Electrochemical water oxidation using a copper complex

Abstract

Herein, we report the application of the mononuclear copper complex 1, [Cu^II(L)]²⁺, in electrochemical water oxidation catalysis (L = 1,3-bis(((1-methyl-1H-imidazol-2-yl)methyl)amino)propan-2-ol). The complex exhibits a N₄ donor set consisting of two amine and two imidazole units and a dangling OH unit in close proximity to the copper ion. 1 exhibits a moderate apparent rate constant k_cat of 0.12 s⁻¹ in catalysis and operates at an overpotential of 0.83 V. Detailed investigations allowed us to derive a mechanism for water oxidation. The catalysis proceeds only under basic conditions, where [Cu^II(L)(OH)]⁺, 1H₋₁, is the main solution species, which indicates that a negatively charged ligand is necessary to drive the catalysis.
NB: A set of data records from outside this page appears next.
/-! ### The Frame Classifier (R147, R148, R150) -/

/-- The device after a key has been handed to the Letter Controller, marked where its own frame found the parity of the entry wrong. -/
def keyHanded (s : State) (ch : Chan) (code : Byte) (count : Word16) (spoilt : Bool) : State :=
  { s with wires := { s.wires with
      keys := s.wires.keys.set ch (s.wires.keys[ch] ++ [{ code := code, count := count.toNat, spoilt := spoilt }]) } }

section
variable (s : State) {ch : Chan} (code : Byte) (count : Word16)

theorem classifyKey_init (h : s.mem.ctrl = .init) : s.classifyKey ch code count = s.landKey ch := if_pos h

/-- Under a BYPASS entry the key is offered to the bypass queue and lands (R147, R150, R159). -/
theorem classifyKey_bypass {st : Settings} (h : s.mem.ctrl ≠ .init) (hgood : EntryGood s ch st) (hmode : st.mode = .bypass) :
    s.classifyKey ch code count =
      (s.forward { chan := ch, isKey := true, payload := keyPayload code count.toNat }).landKey ch := by
  rw [State.classifyKey, if_neg h, readEntry_good s ch st hgood.1 hgood.2]
  simp [hmode]

/-- A key whose read delivers no settings, or those of an entry not BYPASS, is handed to the Letter Controller (R147). -/
theorem classifyKey_handed {t : State} {out : Option Settings} (h : s.mem.ctrl ≠ .init) (hread : s.readEntry ch = (t, out))
    (hmode : out.map Settings.mode ≠ some .bypass) :
    s.classifyKey ch code count = keyHanded t ch code count (out.isNone && !s.table[ch].damaged) := by
  rw [State.classifyKey, if_neg h, hread]
  dsimp only
  split
  · next hbypass => exact absurd hbypass hmode
  · rfl

/-- A key under a DAMAGED entry, or a GOOD one not BYPASS, is handed over unmarked (R144, R147). -/
theorem classifyKey_unspoilt (h : s.mem.ctrl ≠ .init)
    (hentry : s.table[ch].damaged = true ∨ ∃ st, EntryGood s ch st ∧ st.mode ≠ .bypass) :
    s.classifyKey ch code count = keyHanded s ch code count false := by
  rcases hentry with hdamaged | ⟨st, hgood, hmode⟩
  · rw [classifyKey_handed s code count h (readEntry_damaged s ch hdamaged) (by simp), hdamaged]
    rfl
  · rw [classifyKey_handed s code count h (readEntry_good s ch st hgood.1 hgood.2) (by simpa using hmode)]
    rfl

/-- A key whose own read finds the parity wrong is handed over marked, after the entry has been dealt with (R143, R148). -/
theorem classifyKey_spoilt (h : s.mem.ctrl ≠ .init) (hwrong : EntryWrong s ch) :
    s.classifyKey ch code count = keyHanded (entryDamaged s ch) ch code count true := by
  rw [classifyKey_handed s code count h (readEntry_bad s ch hwrong.1 hwrong.2) (by simp), hwrong.1, damageEntry_eq]
  rfl

end

/-! ### What the stop of a letter for its entry leaves of the keys in passage -/

theorem letterClosed_keys (s : State) (ch : Chan) (i : LetterIx) (l : Letter) : (letterClosed s ch i l).wires.keys = s.wires.keys := by
  unfold letterClosed
  dsimp only
  split
  · rfl
  · rw [queueGrown_wires]

theorem entryStopped_keys (s : State) (ch : Chan) : (entryStopped s ch).wires.keys = s.wires.keys := by
  unfold entryStopped
  split
  · rfl
  · dsimp only
    split
    · rfl
    · rfl
    · exact letterClosed_keys ..
    · exact letterClosed_keys ..
    · rfl

/-- A parity found wrong takes no key from the Letter Controller's queues (R143). -/
theorem entryDamaged_keys (s : State) (ch : Chan) : (entryDamaged s ch).wires.keys = s.wires.keys := entryStopped_keys s ch

/-! ### The delivered KEY frame -/

@[simp] theorem goodTaken_wires (s : State) (us : List Upset) : (goodTaken s us .station).wires = s.wires := by rw [goodTaken_frame]

@[simp] theorem goodTaken_replies (s : State) (us : List Upset) :
    (goodTaken s us .station).station.replies = s.station.replies := by rw [goodTaken_frame]

@[simp] theorem goodTaken_inFlight (s : State) (us : List Upset) :
    (goodTaken s us .station).station.inFlight = s.station.inFlight := by rw [goodTaken_frame]

/-- A KEY frame that arrives whole at a listening receiver passes to the admission check (R156, R159). -/
theorem exec_key (s : State) (b code : Byte) (count : Word16) (us : List Upset) (hs : Listening s .station) :
    exec (.key b code count us) s = .next ((goodTaken s us .station).admitKey b code count) :=
  execKey_delivered s b code count us hs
Initial oxidation of 1H₋₁ is coupled to proton loss forming a copper(III) species and further oxidation initiates oxygen evolution. Initial oxidation of 1 under neutral, i.e. non-catalytic, conditions is pH independent, highlighting the importance of PCET steps during catalysis. We collected reasonable evidence that catalysis proceeds via a water nucleophilic attack mechanism. The electrolyte presumably acts as a proton acceptor in catalysis as the onset potential depends on the buffer employed.